Парень покосился на меня как на чумного. Я вышел на улицу, бережно
держа в руке блок "Мальборо" и думая, что мне теперь с ним делать, поскольку
сам я курить бросил полтора года назад с одиннадцатой попытки и начинать
мучения снова мне не хотелось.
Я решил отдать сигареты жене Джорджадзе. То есть вдове. Все-таки
последняя покупка. Было в этом словосочетании что-то возвышенно-трагическое.
Правда, в самом блоке ничего возвышенно-трагического не было.

6

А день-то, между прочим, был испорчен. И дело тут не в наручниках, не в
учиненном мне допросе и даже не в расстрелянном Георгии Эдуардовиче. Дело
было в том, что рассчитывал я на одно, а получил совсем другое.
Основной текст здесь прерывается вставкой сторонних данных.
/-- A Conditioner Controller. `entered` is the time of entry to LOWERING or RAISING, or of the start of the present dwell; `factor`,
`factorSource` and `dwell` belong to the dwell in progress (R136); `torqueSum` and `torqueCount` gather its torque samples (R141). -/
structure Conditioner where
  arm : ArmState
  host : Option HostHold
  head : Option HeadIx
  profile : Profile
  sweeps : Nat
  learned : Nat
  endReason : Option EndReason
  segment : SegIx
  inward : Bool
  factor : Nat
  factorSource : FactorSource
  dwell : Nat
  entered : Nat
  torqueSum : Int
  torqueCount : Nat
  deriving DecidableEq, Repr

/-- A static wear entry (R138). -/
structure StaticEntry where
  valid : Bool
  override : Bool
  factor : Nat
  deriving DecidableEq, Repr

/-- A learned wear entry (R138). `updated` is the time of its last update while it may be fresh, `none` for an entry that is stale
or was never updated. -/
structure LearnedEntry where
  valid : Bool
  torque : Nat
  updated : Option Nat
  deriving DecidableEq, Repr

/-- A Wear Map. `remainder` is the sub-second remainder of the pad life in ms; `ticked` the moment up to which pressing has been
counted (R144). -/
structure WearMap where
  statics : Vector StaticEntry 10
  learned : Vector LearnedEntry 10
  life : Nat
  remainder : Nat
  ticked : Nat
  deriving DecidableEq, Repr

/-! ### Watches -/

/-- The six watch states (R109). -/
inductive WatchState where
  | undefined | disarmed | blanking | watching | holding | fired
  deriving DecidableEq, Repr

/-- The four relations (R115). -/
inductive Relation where
  | above | below | rises | falls
  deriving DecidableEq, Repr

/-- The four actions (R118, R119). -/
inductive WatchAction where
  | notify | advance | halt | latch
  deriving DecidableEq, Repr

/-- The outcomes of a firing (R117). -/
inductive WatchOutcome where
  | performed | noEffect | clamped | endpoint
  deriving DecidableEq, Repr

/-- A latch destination (R108). The zone byte of a latch is carried and not read (10.4). -/
inductive LatchDest where
  | latch (i : LatchIx) (zoneByte : Byte)
  | trim (h : HeadIx) (z : ZoneIx)
  deriving DecidableEq, Repr

/-- A watch definition (R108). -/
structure WatchDef where
  source : Source
  relation : Relation
  threshold : Int
  count : Nat
  window : Nat
  blank : Nat
  hold : Nat
  action : WatchAction
  target : HeadIx
  dest : LatchDest
  copy : Source
  repeats : Bool
  deriving DecidableEq, Repr

/-- A watch: its definition and its working state (R108). `history` stands oldest first; `blankStart` is the arming of a watch in
BLANKING. -/
structure Watch where
  state : WatchState
  defn : WatchDef
  history : List Int
  prevAvg : Option Int
  crossed : Bool
  holdStart : Option Nat
  bound : Option HeadIx
  blankStart : Nat
  firings : Nat
  deriving DecidableEq, Repr

/-- A latch: its value and its last writer (R125). -/
structure Latch where
  value : Int
  writer : Option WatchIx
  deriving DecidableEq, Repr

/-! ### Carousel -/

/-- The five carousel states (R153). -/
inductive CarState where
  | idle | pending | lifting | moving | fault
  deriving DecidableEq, Repr

/-- The two phases of MOVING (R158). -/
inductive Phase where
  | departing | arriving
  deriving DecidableEq, Repr

/-- The last outcome of CAROUSEL-READ (R163). -/
inductive LastOutcome where
  | done | abandoned | misposition | timeout | stop
  deriving DecidableEq, Repr

/-- The carousel outcome of start-up (R164). -/
inductive CarouselOutcome where
  | positioned | unpositioned
  deriving DecidableEq, Repr

/-- The Carousel Interlock. `acceptedAt` is the time of the INDEX-REQUEST's acceptance; `lifted` says whether the lift timer of the
present LIFTING has expired (R157). -/
structure Carousel where
  state : CarState
  position : Station
  start : Station
  acceptedAt : Nat
  liftTime : Nat
  indexTimeout : Nat
  liftStart : Nat
  lifted : Bool
  moveStart : Nat
  phase : Phase
  last : Option LastOutcome
  outcome : CarouselOutcome
  deriving DecidableEq, Repr

/-! ### Signal Hub -/

/-- The two-point calibration of an input channel (R167). -/
structure InputCal where
  rawLo : Nat
  vLo : Int
  rawHi : Nat
  vHi : Int
  deriving DecidableEq, Repr

/-- An input channel: its calibration, its latest raw code and its latest scaled value (R166). -/
structure Channel where
  cal : InputCal
  raw : Nat
  scaled : Int
  deriving DecidableEq, Repr

/-- A monitor route (R173). -/
structure Route where
  source : Source
  zero : Int
  full : Int
  deriving DecidableEq, Repr

/-- A monitor output: its route and its code (R173). -/
structure Monitor where
  route : Route
  code : Nat
  deriving DecidableEq, Repr

/-- The trace gate (R175). -/
inductive Gate where
  | off | always | whilePressing
  deriving DecidableEq, Repr

/-- The trace setting, its timer and its record counter (R175, R176). `setAt` is the accepted TRACE-SET; `due` the next expiry. -/
structure Trace where
  gate : Gate
  head : HeadIx
  sources : List Source
  interval : Nat
  setAt : Nat
  due : Option Nat
  counter : Nat
  deriving DecidableEq, Repr

/-- A trace record (R176). -/
structure TraceRecord where
  sequence : Nat
  time : Nat
  gate : Gate
  head : HeadIx
  overwritten : Nat
  values : List Int
  deriving DecidableEq, Repr

/-- The Signal Hub. `sampled` gives for each source of the catalogue the time of its last sample, `none` before its first; `flows`
the latest sample of each flow source, which a new calibration does not rescale (R105, R169); `startedAt` is the moment of STARTED,
at which the sample timers take their first expiry (R171). -/
structure Hub where
  channels : Vector Channel 33
  sampled : Vector (Option Nat) 76
  flows : Vector Int 4
  startedAt : Nat
  monitors : Vector Monitor 2
  trace : Trace
  deriving DecidableEq, Repr

/-! ### Settings Store -/

/-- The configuration rows of the stored image (R193). -/
structure ConfigRows where
  zoneCals : Vector (Vector ZoneCal 5) 4
  limits : Vector HeadLimits 4
  inputCals : Vector InputCal 33
  lines : Vector LineConfig 4
  platens : Vector PlatenConfig 3
  profiles : Vector Profile 3
  statics : Vector (Vector StaticEntry 10) 3
  routes : Vector Route 2
  liftTime : Nat
  indexTimeout : Nat
  deriving DecidableEq, Repr

/-- A committed learned entry: its valid flag and its L (R146). -/
structure CommittedEntry where
  valid : Bool
  torque : Nat
  deriving DecidableEq, Repr

/-- The committed part of one platen (R193). -/
structure Committed where
  entries : Vector CommittedEntry 10
  life : Nat
  deriving DecidableEq, Repr

/-- The stored image: whether its signature is the valid value, its layout version and its items (R193, R194). -/
structure Image where
  signed : Bool
  version : Nat
  config : ConfigRows
  committed : Vector Committed 3
  deriving DecidableEq, Repr

/-- The cause of a save (R195). -/
inductive SaveCause where
  | settingsSave
  | wearCommit (p : PlatenIx)
  | wearRetire (p : PlatenIx)
  deriving DecidableEq, Repr

/-- What a save writes, captured at its acceptance (R195, R196), and when it began. -/
structure SaveJob where
  cause : SaveCause
  config : ConfigRows
  committed : Vector Committed 3
  since : Nat
  deriving DecidableEq, Repr

/-- The save state: `signed` is a save whose signature is written and whose SAVE-END a restart keeps from being posted (R198). -/
inductive Save where
  | none
  | writing (job : SaveJob)
  | signed
  deriving DecidableEq, Repr

/-- The settings outcome of a start-up (R194). -/
inductive SettingsOutcome where
  | loaded | defaulted
  deriving DecidableEq, Repr

/-- The Settings Store: the image, the working copies of R193, the save state and the settings outcome. -/
structure Store where
  image : Image
  workConfig : ConfigRows
  workCommitted : Vector Committed 3
  save : Save
  outcome : SettingsOutcome
  deriving DecidableEq, Repr

/-! ### Link Port -/

/-- The cause of a start-up (R197). -/
inductive StartCause where
  | powerOn | restart
  deriving DecidableEq, Repr

/-- A frame without its SYNC, LEN and CHECK, which follow from it (R179). -/
structure Frame where
  kind : Byte
  tag : Byte
  body : List Byte
  deriving DecidableEq, Repr

/-- A received byte with the time of its arrival (R180). -/
structure RxByte where
  value : Byte
  time : Nat
  deriving DecidableEq, Repr

/-- The receiver (R180): HUNTING, or COLLECTING with the sync byte taken and the bytes received since, oldest first. -/
inductive Receiver where
  | hunting
  | collecting (sync : RxByte) (since : List RxByte)
  deriving DecidableEq, Repr

/-- The outcome of an index (R159). -/
inductive IndexOutcome where
  | done
  | abandonedHost
  | abandonedStop
  deriving DecidableEq, Repr

/-- The reason of INDEX-FAULT, with the POS read for MISPOSITION (R160). -/
inductive FaultReason where
  | misposition (pos : Station)
  | timeout
  | stop
  deriving DecidableEq, Repr

/-- The notices of 10.4, TRACE apart, with the fields their rules give them. -/
inductive Notice where
  | started (cause : StartCause) (settings : SettingsOutcome) (carousel : CarouselOutcome) (position : Station) (stop : Bool)
  | stepEnd (head : HeadIx) (label : Nat) (reason : StepReason) (elapsed : Nat) (marginLimited : Bool) (endpoint : Option Nat)
  | headHalted (head : HeadIx) (reason : HaltReason) (zone : Option ZoneIx) (watch : Option WatchIx)
  | doseEnd (record : RecIx) (sequence label : Nat) (platen : Option PlatenIx) (line : LineIx) (cls : ClassIx)
      (reason : Option DoseReason) (volume flowTime segment : Nat)
  | lineOffline (line : LineIx) (count volume : Nat) (before : LineState)
  | lineFault (line : LineIx) (before : LineState) (expected : Nat) (measured : Int) (closed : Nat)
  | watchFired (watch : WatchIx) (average value threshold : Int) (bound : Option HeadIx) (action : WatchAction)
      (outcome : WatchOutcome) (firings : Nat)
  | condEnd (platen : PlatenIx) (reason : Option EndReason) (sweeps : Nat) (segment : SegIx) (learned : Nat) (holders : Bool)
  | indexEnd (outcome : IndexOutcome) (start position : Station) (left : CarState) (duration : Nat)
  | indexFault (reason : FaultReason) (position : Station) (phase : Phase) (moving : Nat)
  | stopChange (level : Bool)
  | saveEnd (cause : SaveCause)
  deriving DecidableEq, Repr

/-- The Link Port: the receiver, the reply list, the notice queue, the notice-loss flag, the trace slot and the frame the
transmitter is sending. `held` is the model's own: while it is set an idle transmitter makes no choice. It is set while a request is
being judged, whose reply takes its place on the reply list at the request's arrival (R189), and from the end of a RESTART's reply on
when nothing more keeps the restart waiting (R192). -/
structure Link where
  rx : Receiver
  replies : List Frame
  notices : List Notice
  loss : Bool
  slot : Option TraceRecord
  tx : Option Frame
  held : Bool
  deriving DecidableEq, Repr

/-- Whether the part has power, is in start-up or runs (R197). -/
inductive Power where
  | off
  | starting (cause : StartCause) (since : Nat)
  | running
  deriving DecidableEq, Repr

/-- Where an accepted RESTART stands (R198): none, its reply not yet sent, its reply sent. -/
inductive Restart where
  | none
  | replyWaiting
  | replySent
  deriving DecidableEq, Repr

end Sys2Proof.Machine
end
Я думал, что вернусь поздно вечером, усталый, но довольный тем, что
классно выполнил свою новую работу. Георгий Эдуардович оценил бы меня по
достоинству и одобрительно похлопал бы по плечу. Так, глядишь, и сам собой
начался бы разговор о прибавке к зарплате...
Вместо этого я пришел домой в час дня, усталый - да, довольный - нет. Я
был зол как черт, да вот только злиться было нужно лишь на самого себя. Да
еще на того трансвестита в женском платье, что оставил меня сегодня утром
без работы. Я был выбит из колеи и чувствовал себя так, будто заблудился в
трех соснах, неожиданно выросших вокруг меня. Короче говоря, мне было
хреново.
Я сбросил в прихожей ботинки и прошел босиком по нагретому солнцем
паркету, освобождаясь попутно от пиджака. Паркет поскрипывал под ногами, и
это значило для меня то же самое, что тявканье старого верного пса,
обрадованного возвращением хозяина. Сколько себя помню, паркет в коридоре
поскрипывал. Сколько я помню, в комнатах на стенах были эти обои, уже
изрядно выгоревшие, кое-где оборванные. Но я не решался их поменять, потому
что в этом для меня заключалось понятие "уюта". Я считал свою квартиру
уютной, что бы там ни говорили другие, в том числе ДК. Разве только что она
была слишком большой для одного человека - четыре комнаты, большая кухня,
две лоджии. Нормально для городского прокурора с семьей из трех человек, но
для меня, единственного, кто остался из этой семьи, - перебор. Можно даже
потеряться. Но здесь жила память, здесь жили воспоминания, поэтому я
неизменно отыскивал себя в недрах квартиры. А паркет по-прежнему
поскрипывал, а обои все так же смотрели на меня глазами блеклых цветов. Уже
десять лет я жил здесь один. Я подумал об этом, и цифра показалась мне
нереальной, слишком круглой и юбилейной она была. Я хотел сделать ее более
точной, добавить месяцы, дни и часы, но...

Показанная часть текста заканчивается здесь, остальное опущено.